Another concern underneath the utilization of NLP technology was the ethical paradox underlying. If researchers need high precision of the prediction for progression of depressive symptoms or a collaborative inference regarding the trace of the mental health disorders, a large number of clinical data from the providers would be of acute need: the cost of a late or improper diagnosis of a patient with a severe level of mental health disorder is too heavy. Yet with the restriction of accessing clinical data and issues of security and privacy, an ideal case is always hard to achieve. The data quality and sample size cannot be guaranteed if the relevant study is only conducted in one hospital/region. Each hospital has its own system and sharing the EHR with other researchers could expose the data to their competitors thus the entry and publication of clinicians’ notes are highly limited to the affiliated researchers only.

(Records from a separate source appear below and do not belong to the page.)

theorem Change.orderPieces {e : Effect} {s t : State} (h : Change True e s t) (ha : s.AccountsSafe) (hl : s.ListsSafe) (hb : s.OrderBounds)
    (hs : s.OrderPieces) : t.OrderPieces := by
  have hd : s.TagsDistinct := hl.tags
  cases h with
  | pieces _ f ht hj hf =>
    have hf := hf trivial
    refine ⟨hs.tags, hs.unclosed, fun o ho => ?_, fun c hc hp hw => ?_, fun x hx hxs => ?_, ?_⟩
    · obtain ⟨p, hp, h1, h2, h3⟩ := hs.committed o ho
      exact ⟨f p, List.mem_map.2 ⟨p, hp, rfl⟩, (ht p).trans h1, ((hf p hp).settled (by rw [h2]; rfl)).trans h2, by rw [(hf p hp).data]; exact h3⟩
    · obtain ⟨p, hpm, h1, h2, h3⟩ := hs.committing c hc hp hw
      exact ⟨f p, List.mem_map.2 ⟨p, hpm, rfl⟩, (ht p).trans h1, ((hf p hpm).settled (by rw [h2]; rfl)).trans h2, (hf p hpm).data.trans h3⟩
    · obtain ⟨p, hp, rfl⟩ := List.mem_map.1 hx
      cases hps : p.state.settled with
      | true => rw [(hf p hp).settled hps, hps] at hxs; cases hxs
      | false => exact (hf p hp).data.trans (hs.uncommitted p hp hps)
    · refine hs.discarded.of_lists (fun _ _ _ _ h _ => h) fun x hx => ?_
      obtain ⟨p, hp, rfl⟩ := List.mem_map.1 hx
      exact .inr (.inl ⟨p, hp, (hf p hp).data⟩)
  | enter _ p _ _ _ _ _ hc =>
    refine ⟨hs.tags, hs.unclosed, fun o ho => ?_, fun c hcs hp hw => ?_, fun x hx hxs => ?_, ?_⟩
    · obtain ⟨p, hp, h⟩ := hs.committed o ho
      exact ⟨p, List.mem_append_left _ hp, h⟩
    · obtain ⟨p, hpm, h⟩ := hs.committing c hcs hp hw
      exact ⟨p, List.mem_append_left _ hpm, h⟩
    · rcases List.mem_append.1 hx with hx | hx
      · exact hs.uncommitted x hx hxs
      · rw [List.mem_singleton.1 hx]; exact hc
    · refine hs.discarded.of_lists (fun _ _ _ _ h _ => h) fun x hx => ?_
      rcases List.mem_append.1 hx with hx | hx
      · exact .inr (.inl ⟨x, hx, rfl⟩)
      · rw [List.mem_singleton.1 hx]; exact .inl hc
  | leave _ tag p hp hf =>
    have hfin := hf trivial
    obtain ⟨hpm, hpt⟩ := piece?_mem hp
    have hstay : ∀ x ∈ s.pieces, x.state ≠ .final → x ∈ s.pieces.filter (·.tag != tag) := fun x hx hxf => by
      refine List.mem_filter.2 ⟨hx, ?_⟩
      have : x.tag ≠ tag := fun e => hxf (by rw [hd.only hpm hx (e.trans hpt.symm)]; exact hfin)
      simpa using this
    refine ⟨hs.tags, hs.unclosed, fun o ho => ?_, fun c hc hp hw => ?_, fun x hx => hs.uncommitted x (List.mem_of_mem_filter hx),
      hs.discarded.of_lists (fun _ _ _ _ h _ => h) fun x hx => .inr (.inl ⟨x, List.mem_of_mem_filter hx, rfl⟩)⟩
    · obtain ⟨x, hx, h1, h2, h3⟩ := hs.committed o ho
      exact ⟨x, hstay x hx (by rw [h2]; simp), h1, h2, h3⟩
    · obtain ⟨x, hx, h1, h2, h3⟩ := hs.committing c hc hp hw
      exact ⟨x, hstay x hx (by rw [h2]; simp), h1, h2, h3⟩
  | cleared _ ws hsl =>
    exact ⟨List.nodup_nil, fun o ho => (nomatch ho), fun o ho => (nomatch ho), fun c hc hp hw => absurd (hsl c hc hp) hw, fun x hx => (nomatch hx),
      fun _ _ _ _ _ _ x hx => (nomatch hx)⟩
  | takeCommit _ tag p o hf hdt hr ho hp hsl hc hu =>
    obtain ⟨hun, hmem⟩ := hu trivial
    refine ⟨hs.tags, fun o hom => ?_, fun o hom => ?_, fun c hcs _ _ => ?_, hs.atTag fun x _ _ hxs => (nomatch hxs),
      hs.discarded.of_lists (fun _ _ _ _ h _ => by simpa using h) fun x hx => ?_⟩
    · show o.n ∉ closings (s.queue ++ [_])
      rw [closings_append, closings_cons_commit, closings_nil, List.append_nil]
      exact hs.unclosed o hom
    · obtain ⟨x, hx, h1, h2, h3⟩ := hs.committed o hom
      refine ⟨x, mem_atTag_of_ne hx fun e => ?_, h1, h2, h3⟩
      have := hun x hx e
      rw [h2] at this
      cases this
    · obtain ⟨x, hx, hxt⟩ := List.mem_map.1 hmem
      cases hcs
      exact ⟨x.committing, mem_atTag_of_eq hx hxt, hxt, rfl, hs.uncommitted x hx (hun x hx hxt)⟩
    · obtain ⟨y, ⟨hy, _, rfl⟩ | ⟨hy, _, rfl⟩⟩ := mem_atTag hx
      · exact .inr (.inl ⟨y, hy, rfl⟩)
      · exact .inr (.inl ⟨x, hy, rfl⟩)
  | takeCredit _ r k amount =>
    refine hs.of_fields rfl rfl rfl ?_ fun _ _ _ _ h => by simpa using h
    show closings (s.queue ++ [_]) = _
    rw [closings_append, closings_cons_credit, closings_nil, List.append_nil]
  | commitOrdered _ tag p rest hq slot hsl hw c hn x =>
    have hph : slot.phase = .commit := by
      have := (ha.commitHead hq).slot
      rw [hsl] at this
      exact Option.some.inj this
    obtain ⟨w, hwm, hwt, hws, hwd⟩ := hs.committing slot hsl hph hw
    have hother : ∀ o ∈ s.orders, ∀ y ∈ s.pieces, y.tag = o.tag → y.state = .committed → y.tag ≠ slot.tag := fun o _ y hy _ hys e => by
      rw [hd.only hwm hy (e.trans hwt.symm), hws] at hys
      cases hys
    have hrest : closings s.queue = closings rest := by rw [hq]; rfl
    have hfresh : s.accounts.n + 1 ∉ closings rest := fun hm => by
      have := ha.closings_le (n := s.accounts.n + 1) (by rw [hrest]; exact hm)
      omega
    refine ⟨?_, fun o ho => ?_, fun o ho => ?_, fun _ h => (nomatch h), hs.atTag fun y hy _ hys => ?_,
      hs.discarded.of_lists (fun _ _ _ _ h _ => by rw [hq]; exact List.mem_cons_of_mem _ h) fun y hy => ?_⟩
    · show ((s.orders ++ [_]).map Order.tag).Nodup
      rw [List.map_append]
      refine nodup_append_singleton hs.tags fun hm => ?_
      obtain ⟨o, ho, hot⟩ := List.mem_map.1 hm
      obtain ⟨y, hy, h1, h2, _⟩ := hs.committed o ho
      exact hother o ho y hy h1 h2 (h1.trans hot)
    · show o.n ∉ closings rest
      rcases List.mem_append.1 ho with ho | ho
      · rw [← hrest]; exact hs.unclosed o ho
      · rw [List.mem_singleton.1 ho]; exact hfresh
    · rcases List.mem_append.1 ho with ho | ho
      · obtain ⟨y, hy, h1, h2, h3⟩ := hs.committed o ho
        exact ⟨y, mem_atTag_of_ne hy (hother o ho y hy h1 h2), h1, h2, h3⟩
      · rw [List.mem_singleton.1 ho]
        refine ⟨w.ordered c, mem_atTag_of_eq hwm hwt, (Piece.ordered_tag c w).trans hwt, ?_, ?_⟩
        · simp [Piece.ordered, hws]
        · simp [Piece.ordered, hws, hn]
    · unfold Piece.ordered at hys ⊢
      split at hys
      · cases hys
      · rename_i hnc
        rw [if_neg hnc]
        exact hs.uncommitted y hy hys
    · obtain ⟨z, ⟨hz, _, rfl⟩ | ⟨hz, _, rfl⟩⟩ := mem_atTag hy
      · unfold Piece.ordered
        split
        · exact .inr (.inr ⟨_, congrArg some hn, hfresh⟩)
        · exact .inr (.inl ⟨z, hz, rfl⟩)
      · exact .inr (.inl ⟨y, hz, rfl⟩)
  | commitWithheld _ tag p rest hq slot hsl w c hn ps hps q hc =>
    have hrest : closings s.queue = closings rest := by rw [hq]; rfl
    have hcommitted : ∀ x ∈ s.pieces, x.state = .committed → x ∈ ps := fun x hx hxs => by
      rw [hps]
      split
      · exact hx
      · by_cases ht : x.tag = slot.tag
        · have := mem_atTag_of_eq (f := Piece.filled c) hx ht
          rwa [show x.filled c = x from by unfold Piece.filled; rw [if_neg (by rw [hxs]; simp)]] at this
        · exact mem_atTag_of_ne hx ht
    refine ⟨hs.tags, fun o ho => ?_, fun o ho => ?_, fun _ h hp => ?_, fun x hx hxs => ?_, fun kind tg n b hwm hb x hx e => ?_⟩
    · show o.n ∉ closings q
      have h0 := hs.unclosed o ho
      have hle := hb.issued o ho
      rw [hrest] at h0
      rw [hc]
      split
      · rw [closings_append]
        intro hm
        rcases List.mem_append.1 hm with hm | hm
        · exact h0 hm
        · rw [closings_cons_close, closings_nil, List.mem_singleton] at hm
          omega
      · exact h0
    · obtain ⟨x, hx, h1, h2, h3⟩ := hs.committed o ho
      exact ⟨x, hcommitted x hx h2, h1, h2, h3⟩
    · cases h; cases hp
    · have hx : x ∈ ps := hx
      rw [hps] at hx
      split at hx
      · exact hs.uncommitted x hx hxs
      · refine hs.atTag (tag := slot.tag) (f := Piece.filled c) (fun y hy _ hys => ?_) x hx hxs
        unfold Piece.filled at hys ⊢
        split at hys
        · rename_i hcm
          have hys : y.state.settled = false := hys
          rw [hcm] at hys
          cases hys
        · rename_i hnc
          rw [if_neg hnc]
          exact hs.uncommitted y hy hys
    · have hx : x ∈ ps := hx
      have hwm : .close kind tg n b ∈ s.queue := by
        have hwm : .close kind tg n b ∈ q := hwm
        rw [hc] at hwm
        rw [hq]
        split at hwm
        · rcases List.mem_append.1 hwm with h | h
          · exact List.mem_cons_of_mem _ h
          · cases List.mem_singleton.1 h
            rcases hb with hb | hb <;> cases hb
        · exact List.mem_cons_of_mem _ hwm
      have hle := ha.closings_le (List.mem_filterMap.2 ⟨_, hwm, rfl⟩)
      rw [hps] at hx
      split at hx
      · exact hs.discarded kind tg n b hwm hb x hx e
      · obtain ⟨z, ⟨hz, _, rfl⟩ | ⟨hz, _, rfl⟩⟩ := mem_atTag hx
        · unfold Piece.filled at e
          split at e
          · have : c.n = n := Option.some.inj e
            omega
          · exact hs.discarded kind tg n b hwm hb z hz e
        · exact hs.discarded kind tg n b hwm hb x hz e
  | commitOrphan _ tag p rest hq hsl =>
    have := (ha.commitHead hq).slot
    rw [hsl] at this
    cases this
  | closeDone _ kind tag n by_ rest hq d =>
    have hrest : closings s.queue = n :: closings rest := by rw [hq]; rfl
    refine ⟨hs.tags, fun o ho hm => hs.unclosed o ho (by rw [hrest]; exact List.mem_cons_of_mem _ hm), fun o ho => ?_, fun c hc hp hw => ?_,
      fun x hx hxs => ?_, hs.discarded.of_lists (fun _ _ _ _ h _ => by rw [hq]; exact List.mem_cons_of_mem _ h) fun x hx => ?_⟩
    · obtain ⟨x, hx, h1, h2, h3⟩ := hs.committed o ho
      refine ⟨x, mem_endNumber hd hx ?_, h1, h2, h3⟩
      rw [h3]
      intro e
      exact hs.unclosed o ho (by rw [hrest, Option.some.inj e]; exact List.mem_cons_self ..)
    · have hc : s.slotAfterClose by_ = some c := hc
      unfold State.slotAfterClose at hc
      split at hc
      · cases hc
      · obtain ⟨x, hx, h1, h2, h3⟩ := hs.committing c hc hp hw
        exact ⟨x, mem_endNumber hd hx (by rw [h3]; simp), h1, h2, h3⟩
    · rcases of_mem_endNumber hx with hx | hx
      · exact hs.uncommitted x hx hxs
      · rw [hx] at hxs; cases hxs
    · unfold endNumber at hx
      split at hx
      · obtain ⟨z, ⟨hz, _, rfl⟩ | ⟨hz, _, rfl⟩⟩ := mem_atTag hx
        · exact .inr (.inl ⟨z, hz, rfl⟩)
        · exact .inr (.inl ⟨x, hz, rfl⟩)
      · exact .inr (.inl ⟨x, hx, rfl⟩)
  | creditDone _ r k amount rest hq =>
    refine hs.of_fields rfl rfl rfl ?_ fun _ _ _ _ h => by rw [hq]; exact List.mem_cons_of_mem _ h
    show closings rest = _
    rw [hq, closings_cons_credit]
  | orders _ f hn ht =>
    have hts : (s.orders.map f).map (·.tag) = s.orders.map (·.tag) := by rw [List.map_map]; exact List.map_congr_left fun o _ => ht o
    have hmem : ∀ o ∈ s.orders.map f, ∃ x ∈ s.orders, o.n = x.n ∧ o.tag = x.tag := fun o ho => by
      obtain ⟨x, hx, rfl⟩ := List.mem_map.1 ho
      exact ⟨x, hx, hn x, ht x⟩
    refine ⟨hts ▸ hs.tags, fun o ho => ?_, fun o ho => ?_, hs.committing, hs.uncommitted, hs.discarded⟩
    · obtain ⟨x, hx, e, _⟩ := hmem o ho
      rw [e]; exact hs.unclosed x hx
    · obtain ⟨x, hx, e, e'⟩ := hmem o ho
      rw [e, e']; exact hs.committed x hx
  | closeOrders _ os ws hk hw ht hdn hc =>
    refine ⟨(hk.map _).nodup hs.tags, fun o ho hm => ?_, fun o ho => hs.committed o (hk.subset ho), hs.committing, hs.uncommitted,
      hs.discarded.of_lists (fun kind tg n b h hb => ?_) fun p hp => .inr (.inl ⟨p, hp, rfl⟩)⟩
    rotate_left
    · rcases List.mem_append.1 h with h | h
      · exact h
      · obtain ⟨_, _, _, e⟩ := hw _ h
        cases e
        rcases hb with hb | hb <;> cases hb
    have hm : o.n ∈ closings (s.queue ++ ws) := hm
    rw [closings_append] at hm
    rcases List.mem_append.1 hm with hm | hm
    · exact hs.unclosed o (hk.subset ho) hm
    · exact (ht o.n hm).2 (List.mem_map.2 ⟨o, ho, rfl⟩)
  | slotMark =>
    refine ⟨hs.tags, hs.unclosed, hs.committed, fun c hc hp hw => ?_, hs.uncommitted, hs.discarded⟩
    obtain ⟨x, _, rfl⟩ := Option.map_eq_some_iff.1 hc
    unfold CommitSlot.resetMarked at hp hw
    cases he : x.phase with
    | commit => simp [he] at hw
    | followUp => simp [he] at hp
  | lost => exact ⟨hs.tags, fun o _ => List.not_mem_nil, hs.committed, hs.committing, hs.uncommitted, fun _ _ _ _ h => (nomatch h)⟩
  | unpowered =>
    exact ⟨List.nodup_nil, fun o ho => (nomatch ho), fun o ho => (nomatch ho), fun c hc => (nomatch hc), fun p hp => (nomatch hp),
      fun _ _ _ _ _ _ p hp => (nomatch hp)⟩
  | poweredOn =>
    exact ⟨List.nodup_nil, fun o ho => (nomatch ho), fun o ho => (nomatch ho), fun c hc => (nomatch hc), fun p hp => (nomatch hp),
      fun _ _ _ _ _ _ p hp => (nomatch hp)⟩
  | warning => split <;> exact hs.of_fields rfl rfl rfl rfl fun _ _ _ _ h => h
  | _ => exact hs.of_fields rfl rfl rfl rfl fun _ _ _ _ h => h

When researchers turn the focus to the analysis of social media, the Application Program Interface applied in the corresponding online community (Twitter, Facebook, Reddit) only allow a certain extent of free scraping per day. At the same time, very few longitudinal tracing of one participant group was conducted, given that the depression progression varies from time to time. The mainstream of the NLP methodology is still highly focused on the prediction of depressive behavior based on retrospective or cross-sectional data obtained from clinicians or the participants recruited online with permission of social media records. It is not ethical to directly scrape data online even if the information from users is publicly available. At the same time, the improper or unintended processing and/or dissemination of materials available online might violate user privacy. Therefore, proactive intervention and monitoring based on patient data are in high demand yet the corresponding development remains behind. Last yet not least importantly, the researchers need to handle the selection bias of patient data very carefully. Via pooling large data warehouse with aid from international institutes (e.g., i2b2 data set), the sufficiency and reliability of training data could be massively enhanced. On the other hand, the collaborative construction of new algorithms makes future data processing more reproducible or generalizable, expectedly with greater precision.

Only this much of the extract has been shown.